In the listing below, print exactly the lines between the line holding "a ≤ maxpos n := by" and the line holding "have hge : (1", inclusive, and no more.

----------

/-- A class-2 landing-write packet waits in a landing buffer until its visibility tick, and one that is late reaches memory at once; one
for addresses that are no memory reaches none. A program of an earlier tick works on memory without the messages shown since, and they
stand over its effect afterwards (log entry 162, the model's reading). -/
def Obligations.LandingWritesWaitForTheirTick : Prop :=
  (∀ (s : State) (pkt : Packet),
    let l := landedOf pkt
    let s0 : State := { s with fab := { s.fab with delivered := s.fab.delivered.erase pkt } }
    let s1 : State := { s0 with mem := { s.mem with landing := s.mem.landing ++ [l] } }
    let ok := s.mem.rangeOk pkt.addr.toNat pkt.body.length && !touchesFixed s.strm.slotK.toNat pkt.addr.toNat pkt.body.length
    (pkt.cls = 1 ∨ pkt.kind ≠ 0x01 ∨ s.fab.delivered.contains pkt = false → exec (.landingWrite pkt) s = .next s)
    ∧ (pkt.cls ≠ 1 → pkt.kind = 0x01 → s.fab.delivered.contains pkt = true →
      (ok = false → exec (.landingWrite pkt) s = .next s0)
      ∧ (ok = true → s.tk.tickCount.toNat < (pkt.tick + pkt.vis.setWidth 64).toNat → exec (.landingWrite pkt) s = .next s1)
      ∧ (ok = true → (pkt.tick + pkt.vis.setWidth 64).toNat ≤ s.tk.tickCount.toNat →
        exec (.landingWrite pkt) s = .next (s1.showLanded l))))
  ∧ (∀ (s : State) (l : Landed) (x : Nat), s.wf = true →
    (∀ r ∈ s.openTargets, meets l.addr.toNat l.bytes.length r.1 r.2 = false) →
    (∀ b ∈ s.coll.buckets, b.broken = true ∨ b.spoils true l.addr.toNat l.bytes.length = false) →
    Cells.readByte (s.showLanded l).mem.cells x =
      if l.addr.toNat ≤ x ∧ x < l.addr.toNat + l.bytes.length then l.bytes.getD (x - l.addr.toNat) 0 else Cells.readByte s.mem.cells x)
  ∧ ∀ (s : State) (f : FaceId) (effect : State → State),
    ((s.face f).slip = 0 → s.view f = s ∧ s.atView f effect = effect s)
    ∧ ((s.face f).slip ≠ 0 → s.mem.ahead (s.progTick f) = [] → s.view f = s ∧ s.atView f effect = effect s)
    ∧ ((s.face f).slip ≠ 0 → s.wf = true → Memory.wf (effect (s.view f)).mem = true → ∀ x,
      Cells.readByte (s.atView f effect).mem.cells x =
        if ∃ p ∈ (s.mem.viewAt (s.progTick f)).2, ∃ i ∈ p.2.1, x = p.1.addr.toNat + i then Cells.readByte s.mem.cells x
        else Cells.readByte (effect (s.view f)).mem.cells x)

----------

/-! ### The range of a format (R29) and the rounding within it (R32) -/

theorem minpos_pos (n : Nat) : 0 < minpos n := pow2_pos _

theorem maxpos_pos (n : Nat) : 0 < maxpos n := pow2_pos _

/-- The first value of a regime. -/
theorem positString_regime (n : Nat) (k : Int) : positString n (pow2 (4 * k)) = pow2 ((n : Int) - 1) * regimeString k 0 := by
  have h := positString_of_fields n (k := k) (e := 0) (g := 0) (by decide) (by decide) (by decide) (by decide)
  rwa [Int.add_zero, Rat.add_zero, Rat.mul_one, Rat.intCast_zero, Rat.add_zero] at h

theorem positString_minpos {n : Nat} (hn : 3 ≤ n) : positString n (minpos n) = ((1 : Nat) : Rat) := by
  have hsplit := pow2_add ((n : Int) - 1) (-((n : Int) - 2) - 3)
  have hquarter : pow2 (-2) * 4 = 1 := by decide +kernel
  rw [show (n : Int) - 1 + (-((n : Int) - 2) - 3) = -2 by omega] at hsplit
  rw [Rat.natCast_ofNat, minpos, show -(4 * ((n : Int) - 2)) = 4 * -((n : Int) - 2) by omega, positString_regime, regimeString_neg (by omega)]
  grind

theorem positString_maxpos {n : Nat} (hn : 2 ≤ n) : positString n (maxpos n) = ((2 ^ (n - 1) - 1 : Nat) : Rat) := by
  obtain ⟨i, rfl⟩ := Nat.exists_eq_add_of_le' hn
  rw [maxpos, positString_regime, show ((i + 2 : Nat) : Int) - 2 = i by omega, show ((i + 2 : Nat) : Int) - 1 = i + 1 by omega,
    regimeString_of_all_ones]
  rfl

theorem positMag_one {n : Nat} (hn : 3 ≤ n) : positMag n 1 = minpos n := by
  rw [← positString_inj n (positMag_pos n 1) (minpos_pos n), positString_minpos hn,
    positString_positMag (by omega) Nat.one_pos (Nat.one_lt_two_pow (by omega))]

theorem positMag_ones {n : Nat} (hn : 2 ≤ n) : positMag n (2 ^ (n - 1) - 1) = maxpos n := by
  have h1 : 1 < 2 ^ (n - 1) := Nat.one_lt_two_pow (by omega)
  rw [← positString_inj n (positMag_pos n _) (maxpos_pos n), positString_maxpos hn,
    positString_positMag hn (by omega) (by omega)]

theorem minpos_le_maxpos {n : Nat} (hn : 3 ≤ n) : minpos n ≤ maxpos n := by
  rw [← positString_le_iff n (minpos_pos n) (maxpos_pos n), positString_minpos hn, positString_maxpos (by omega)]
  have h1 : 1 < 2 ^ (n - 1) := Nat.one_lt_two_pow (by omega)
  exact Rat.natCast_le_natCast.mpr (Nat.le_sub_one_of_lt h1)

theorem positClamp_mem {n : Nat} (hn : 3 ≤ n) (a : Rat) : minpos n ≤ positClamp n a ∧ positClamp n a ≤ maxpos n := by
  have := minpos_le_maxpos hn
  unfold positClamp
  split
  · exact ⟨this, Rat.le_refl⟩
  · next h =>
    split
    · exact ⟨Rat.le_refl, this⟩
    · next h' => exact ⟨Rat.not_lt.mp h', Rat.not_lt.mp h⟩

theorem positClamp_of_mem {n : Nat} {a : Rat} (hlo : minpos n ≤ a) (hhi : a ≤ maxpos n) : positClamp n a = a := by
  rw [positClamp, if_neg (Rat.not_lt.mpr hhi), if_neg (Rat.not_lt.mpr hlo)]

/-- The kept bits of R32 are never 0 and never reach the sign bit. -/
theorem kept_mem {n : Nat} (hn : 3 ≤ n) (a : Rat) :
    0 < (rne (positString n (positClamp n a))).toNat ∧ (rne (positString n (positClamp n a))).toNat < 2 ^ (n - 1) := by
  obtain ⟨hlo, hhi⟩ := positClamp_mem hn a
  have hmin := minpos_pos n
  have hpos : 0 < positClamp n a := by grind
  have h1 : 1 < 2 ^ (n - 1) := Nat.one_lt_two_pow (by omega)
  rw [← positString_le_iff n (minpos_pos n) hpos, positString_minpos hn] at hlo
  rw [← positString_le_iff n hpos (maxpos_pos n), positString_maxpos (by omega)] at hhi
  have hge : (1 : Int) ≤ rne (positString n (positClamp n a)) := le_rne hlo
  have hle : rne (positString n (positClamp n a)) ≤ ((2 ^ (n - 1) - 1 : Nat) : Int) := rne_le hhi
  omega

----------

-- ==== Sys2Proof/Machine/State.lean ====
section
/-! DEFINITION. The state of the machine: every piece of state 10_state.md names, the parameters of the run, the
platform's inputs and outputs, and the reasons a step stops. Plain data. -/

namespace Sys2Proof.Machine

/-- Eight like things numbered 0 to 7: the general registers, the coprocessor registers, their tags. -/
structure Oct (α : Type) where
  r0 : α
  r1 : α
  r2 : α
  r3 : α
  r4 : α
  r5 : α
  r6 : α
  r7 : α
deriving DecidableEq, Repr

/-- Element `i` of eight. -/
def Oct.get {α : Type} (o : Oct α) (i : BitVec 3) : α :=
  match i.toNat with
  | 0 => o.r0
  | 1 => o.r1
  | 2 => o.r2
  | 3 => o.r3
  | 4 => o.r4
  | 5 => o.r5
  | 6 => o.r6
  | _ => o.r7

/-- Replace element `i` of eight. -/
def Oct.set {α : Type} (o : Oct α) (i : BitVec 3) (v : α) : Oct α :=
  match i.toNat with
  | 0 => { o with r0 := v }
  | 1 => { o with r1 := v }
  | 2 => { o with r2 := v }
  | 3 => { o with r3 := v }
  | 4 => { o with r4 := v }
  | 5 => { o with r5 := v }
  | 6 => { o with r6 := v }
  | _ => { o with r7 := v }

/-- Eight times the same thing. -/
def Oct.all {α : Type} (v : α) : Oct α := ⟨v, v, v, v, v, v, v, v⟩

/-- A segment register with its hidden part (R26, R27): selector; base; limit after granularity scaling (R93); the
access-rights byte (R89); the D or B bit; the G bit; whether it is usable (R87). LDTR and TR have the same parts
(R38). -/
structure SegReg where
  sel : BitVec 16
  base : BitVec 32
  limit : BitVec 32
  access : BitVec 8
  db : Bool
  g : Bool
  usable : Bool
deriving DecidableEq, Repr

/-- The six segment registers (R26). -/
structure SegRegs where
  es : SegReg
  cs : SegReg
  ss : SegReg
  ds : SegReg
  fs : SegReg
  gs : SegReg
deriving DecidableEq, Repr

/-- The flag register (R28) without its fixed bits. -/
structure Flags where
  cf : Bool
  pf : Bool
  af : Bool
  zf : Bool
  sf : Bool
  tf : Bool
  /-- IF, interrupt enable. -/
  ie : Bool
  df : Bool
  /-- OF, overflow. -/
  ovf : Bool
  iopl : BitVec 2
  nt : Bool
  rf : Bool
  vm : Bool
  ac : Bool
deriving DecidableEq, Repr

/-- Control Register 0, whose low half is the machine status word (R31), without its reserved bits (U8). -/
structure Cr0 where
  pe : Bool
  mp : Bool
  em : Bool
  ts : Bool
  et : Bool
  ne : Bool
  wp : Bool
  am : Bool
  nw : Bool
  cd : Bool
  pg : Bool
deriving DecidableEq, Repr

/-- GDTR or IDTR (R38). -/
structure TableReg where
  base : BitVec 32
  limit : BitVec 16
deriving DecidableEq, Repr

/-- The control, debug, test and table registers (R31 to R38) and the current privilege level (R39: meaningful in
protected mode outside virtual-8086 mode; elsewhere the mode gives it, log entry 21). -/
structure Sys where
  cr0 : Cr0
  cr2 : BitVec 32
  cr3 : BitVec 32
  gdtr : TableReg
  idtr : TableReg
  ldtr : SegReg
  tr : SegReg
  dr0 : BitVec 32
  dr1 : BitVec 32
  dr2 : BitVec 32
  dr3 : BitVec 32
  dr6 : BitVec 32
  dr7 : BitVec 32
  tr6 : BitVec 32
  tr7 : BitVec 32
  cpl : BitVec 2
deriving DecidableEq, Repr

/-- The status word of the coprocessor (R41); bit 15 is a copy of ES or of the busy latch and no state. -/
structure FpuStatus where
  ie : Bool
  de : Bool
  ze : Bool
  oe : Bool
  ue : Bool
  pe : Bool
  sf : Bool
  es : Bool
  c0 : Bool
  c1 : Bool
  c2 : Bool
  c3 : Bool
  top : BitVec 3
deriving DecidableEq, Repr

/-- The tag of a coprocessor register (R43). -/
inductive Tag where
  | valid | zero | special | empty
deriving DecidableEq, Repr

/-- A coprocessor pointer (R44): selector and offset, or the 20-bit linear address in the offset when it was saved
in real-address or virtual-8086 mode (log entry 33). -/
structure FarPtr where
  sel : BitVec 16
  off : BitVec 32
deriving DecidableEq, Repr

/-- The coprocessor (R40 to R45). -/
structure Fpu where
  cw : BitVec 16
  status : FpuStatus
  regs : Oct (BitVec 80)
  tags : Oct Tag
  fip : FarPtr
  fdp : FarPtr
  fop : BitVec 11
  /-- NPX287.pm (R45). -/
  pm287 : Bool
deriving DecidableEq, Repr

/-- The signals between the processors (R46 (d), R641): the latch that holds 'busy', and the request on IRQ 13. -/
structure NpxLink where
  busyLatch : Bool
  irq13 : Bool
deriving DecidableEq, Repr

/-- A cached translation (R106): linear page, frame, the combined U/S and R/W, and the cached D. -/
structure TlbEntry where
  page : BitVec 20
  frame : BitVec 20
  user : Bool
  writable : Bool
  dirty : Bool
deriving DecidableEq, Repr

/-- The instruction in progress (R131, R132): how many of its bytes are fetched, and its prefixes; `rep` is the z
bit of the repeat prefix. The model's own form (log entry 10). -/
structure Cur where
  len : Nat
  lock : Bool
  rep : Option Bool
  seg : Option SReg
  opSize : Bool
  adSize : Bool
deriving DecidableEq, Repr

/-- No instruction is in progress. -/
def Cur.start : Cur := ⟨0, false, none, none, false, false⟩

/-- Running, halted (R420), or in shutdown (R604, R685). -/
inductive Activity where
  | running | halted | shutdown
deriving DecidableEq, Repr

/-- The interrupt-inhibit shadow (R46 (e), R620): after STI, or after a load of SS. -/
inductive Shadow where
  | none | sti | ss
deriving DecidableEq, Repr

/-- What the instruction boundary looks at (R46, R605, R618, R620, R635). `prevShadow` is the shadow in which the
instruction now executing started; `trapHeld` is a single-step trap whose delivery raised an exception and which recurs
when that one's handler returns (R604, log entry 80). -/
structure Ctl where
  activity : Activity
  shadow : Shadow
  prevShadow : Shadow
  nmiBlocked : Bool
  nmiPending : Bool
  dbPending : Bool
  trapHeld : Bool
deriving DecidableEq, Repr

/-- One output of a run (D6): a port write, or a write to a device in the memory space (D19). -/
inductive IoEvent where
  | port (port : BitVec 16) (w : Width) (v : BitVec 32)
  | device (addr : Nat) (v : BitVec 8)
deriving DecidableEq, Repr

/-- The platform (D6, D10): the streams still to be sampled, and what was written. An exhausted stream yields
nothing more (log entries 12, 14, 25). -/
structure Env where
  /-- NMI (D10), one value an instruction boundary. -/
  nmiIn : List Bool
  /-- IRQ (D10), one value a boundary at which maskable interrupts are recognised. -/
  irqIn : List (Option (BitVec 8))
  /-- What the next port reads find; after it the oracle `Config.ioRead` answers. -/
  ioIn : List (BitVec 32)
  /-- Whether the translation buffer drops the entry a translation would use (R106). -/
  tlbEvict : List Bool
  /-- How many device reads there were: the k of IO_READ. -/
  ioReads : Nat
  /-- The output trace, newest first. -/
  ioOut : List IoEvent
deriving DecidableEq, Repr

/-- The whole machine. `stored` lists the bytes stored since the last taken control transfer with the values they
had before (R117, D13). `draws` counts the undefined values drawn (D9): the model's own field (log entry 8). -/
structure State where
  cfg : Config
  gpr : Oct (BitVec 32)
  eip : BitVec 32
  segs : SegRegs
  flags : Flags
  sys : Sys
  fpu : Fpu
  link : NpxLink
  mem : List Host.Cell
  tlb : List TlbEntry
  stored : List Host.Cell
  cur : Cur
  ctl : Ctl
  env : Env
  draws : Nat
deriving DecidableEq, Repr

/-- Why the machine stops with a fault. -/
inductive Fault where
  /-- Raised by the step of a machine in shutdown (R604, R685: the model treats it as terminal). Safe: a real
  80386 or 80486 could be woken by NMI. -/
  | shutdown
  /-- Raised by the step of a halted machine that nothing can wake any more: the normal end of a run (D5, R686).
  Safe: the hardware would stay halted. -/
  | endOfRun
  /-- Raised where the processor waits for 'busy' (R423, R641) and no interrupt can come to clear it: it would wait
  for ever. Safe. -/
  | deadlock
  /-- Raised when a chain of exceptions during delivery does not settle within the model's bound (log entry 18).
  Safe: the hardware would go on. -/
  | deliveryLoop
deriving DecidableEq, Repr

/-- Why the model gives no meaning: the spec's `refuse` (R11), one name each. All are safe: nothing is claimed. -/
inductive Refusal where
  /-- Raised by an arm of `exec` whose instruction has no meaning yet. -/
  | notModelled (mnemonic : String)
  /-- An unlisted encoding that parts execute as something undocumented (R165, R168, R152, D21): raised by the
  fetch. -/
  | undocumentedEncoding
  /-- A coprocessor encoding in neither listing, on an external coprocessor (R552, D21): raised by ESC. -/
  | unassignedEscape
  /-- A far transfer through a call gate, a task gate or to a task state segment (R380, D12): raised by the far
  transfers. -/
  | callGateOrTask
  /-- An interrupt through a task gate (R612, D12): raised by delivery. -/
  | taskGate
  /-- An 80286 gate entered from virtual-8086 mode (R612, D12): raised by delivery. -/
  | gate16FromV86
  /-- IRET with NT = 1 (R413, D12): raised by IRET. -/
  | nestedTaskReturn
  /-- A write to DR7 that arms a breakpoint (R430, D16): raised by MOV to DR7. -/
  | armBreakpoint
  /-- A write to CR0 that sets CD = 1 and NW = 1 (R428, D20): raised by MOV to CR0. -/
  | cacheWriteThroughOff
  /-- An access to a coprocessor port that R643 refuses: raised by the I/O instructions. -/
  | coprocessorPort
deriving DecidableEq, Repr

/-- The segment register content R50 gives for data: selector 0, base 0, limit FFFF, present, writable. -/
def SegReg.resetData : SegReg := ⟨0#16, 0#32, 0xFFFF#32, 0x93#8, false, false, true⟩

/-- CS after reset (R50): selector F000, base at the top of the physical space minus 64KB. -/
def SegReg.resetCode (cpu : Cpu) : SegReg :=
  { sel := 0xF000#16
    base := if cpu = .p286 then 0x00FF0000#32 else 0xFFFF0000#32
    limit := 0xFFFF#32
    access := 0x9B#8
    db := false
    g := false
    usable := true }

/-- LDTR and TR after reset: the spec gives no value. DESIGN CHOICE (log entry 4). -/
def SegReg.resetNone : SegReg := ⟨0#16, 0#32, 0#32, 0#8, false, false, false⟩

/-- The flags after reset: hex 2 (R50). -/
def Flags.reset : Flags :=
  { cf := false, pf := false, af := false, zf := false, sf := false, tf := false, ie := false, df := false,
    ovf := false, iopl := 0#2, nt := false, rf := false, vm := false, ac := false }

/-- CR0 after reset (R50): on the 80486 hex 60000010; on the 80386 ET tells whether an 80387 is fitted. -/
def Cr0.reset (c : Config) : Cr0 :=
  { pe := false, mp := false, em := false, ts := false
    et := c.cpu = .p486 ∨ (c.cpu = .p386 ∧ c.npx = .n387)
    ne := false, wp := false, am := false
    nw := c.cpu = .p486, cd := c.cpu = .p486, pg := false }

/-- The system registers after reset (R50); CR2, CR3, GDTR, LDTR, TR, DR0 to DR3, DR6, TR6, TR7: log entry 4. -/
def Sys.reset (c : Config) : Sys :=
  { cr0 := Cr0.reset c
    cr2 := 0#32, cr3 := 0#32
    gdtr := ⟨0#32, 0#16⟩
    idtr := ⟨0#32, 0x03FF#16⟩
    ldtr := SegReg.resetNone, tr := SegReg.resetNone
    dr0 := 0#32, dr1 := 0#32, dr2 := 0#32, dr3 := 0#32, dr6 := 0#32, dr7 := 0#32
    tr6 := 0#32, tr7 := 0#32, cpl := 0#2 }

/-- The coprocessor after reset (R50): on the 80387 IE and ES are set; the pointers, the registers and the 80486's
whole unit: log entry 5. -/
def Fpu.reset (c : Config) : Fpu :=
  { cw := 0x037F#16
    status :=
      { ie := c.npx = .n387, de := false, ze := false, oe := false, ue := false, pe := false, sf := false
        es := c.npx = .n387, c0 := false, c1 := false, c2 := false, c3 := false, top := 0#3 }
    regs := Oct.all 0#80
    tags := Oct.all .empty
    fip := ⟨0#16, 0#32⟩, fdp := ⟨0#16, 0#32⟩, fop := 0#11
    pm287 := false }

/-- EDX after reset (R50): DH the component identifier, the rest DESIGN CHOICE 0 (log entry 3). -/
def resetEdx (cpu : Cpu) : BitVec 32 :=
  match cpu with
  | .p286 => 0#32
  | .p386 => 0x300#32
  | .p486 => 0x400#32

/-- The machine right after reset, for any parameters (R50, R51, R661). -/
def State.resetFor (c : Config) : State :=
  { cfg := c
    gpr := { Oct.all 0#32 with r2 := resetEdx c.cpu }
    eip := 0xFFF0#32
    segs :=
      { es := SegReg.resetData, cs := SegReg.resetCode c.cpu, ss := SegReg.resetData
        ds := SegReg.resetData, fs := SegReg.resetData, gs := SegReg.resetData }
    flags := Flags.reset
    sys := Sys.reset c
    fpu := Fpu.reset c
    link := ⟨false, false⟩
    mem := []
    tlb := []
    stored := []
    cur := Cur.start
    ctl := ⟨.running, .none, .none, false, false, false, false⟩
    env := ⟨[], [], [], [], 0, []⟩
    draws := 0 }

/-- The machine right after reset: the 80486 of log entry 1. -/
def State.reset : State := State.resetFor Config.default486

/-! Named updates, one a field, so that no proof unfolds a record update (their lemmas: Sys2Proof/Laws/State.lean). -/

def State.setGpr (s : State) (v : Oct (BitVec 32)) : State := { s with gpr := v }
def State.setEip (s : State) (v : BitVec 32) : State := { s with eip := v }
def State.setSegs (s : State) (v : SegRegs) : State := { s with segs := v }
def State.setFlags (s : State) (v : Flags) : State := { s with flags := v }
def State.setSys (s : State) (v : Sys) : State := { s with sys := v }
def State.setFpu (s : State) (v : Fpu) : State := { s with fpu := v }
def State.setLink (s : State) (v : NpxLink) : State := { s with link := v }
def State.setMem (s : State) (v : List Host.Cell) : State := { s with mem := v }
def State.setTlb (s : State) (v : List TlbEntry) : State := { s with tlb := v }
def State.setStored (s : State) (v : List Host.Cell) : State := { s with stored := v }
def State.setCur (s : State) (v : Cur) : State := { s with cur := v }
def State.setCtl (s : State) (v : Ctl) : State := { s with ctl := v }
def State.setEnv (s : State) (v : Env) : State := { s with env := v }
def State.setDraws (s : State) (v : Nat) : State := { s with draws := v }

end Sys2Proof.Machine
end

----------

▶ **Answer to this problem**:
theorem positClamp_mem {n : Nat} (hn : 3 ≤ n) (a : Rat) : minpos n ≤ positClamp n a ∧ positClamp n a ≤ maxpos n := by
  have := minpos_le_maxpos hn
  unfold positClamp
  split
  · exact ⟨this, Rat.le_refl⟩
  · next h =>
    split
    · exact ⟨Rat.le_refl, this⟩
    · next h' => exact ⟨Rat.not_lt.mp h', Rat.not_lt.mp h⟩

theorem positClamp_of_mem {n : Nat} {a : Rat} (hlo : minpos n ≤ a) (hhi : a ≤ maxpos n) : positClamp n a = a := by
  rw [positClamp, if_neg (Rat.not_lt.mpr hhi), if_neg (Rat.not_lt.mpr hlo)]

/-- The kept bits of R32 are never 0 and never reach the sign bit. -/
theorem kept_mem {n : Nat} (hn : 3 ≤ n) (a : Rat) :
    0 < (rne (positString n (positClamp n a))).toNat ∧ (rne (positString n (positClamp n a))).toNat < 2 ^ (n - 1) := by
  obtain ⟨hlo, hhi⟩ := positClamp_mem hn a
  have hmin := minpos_pos n
  have hpos : 0 < positClamp n a := by grind
  have h1 : 1 < 2 ^ (n - 1) := Nat.one_lt_two_pow (by omega)
  rw [← positString_le_iff n (minpos_pos n) hpos, positString_minpos hn] at hlo
  rw [← positString_le_iff n hpos (maxpos_pos n), positString_maxpos (by omega)] at hhi
  have hge : (1 : Int) ≤ rne (positString n (positClamp n a)) := le_rne hlo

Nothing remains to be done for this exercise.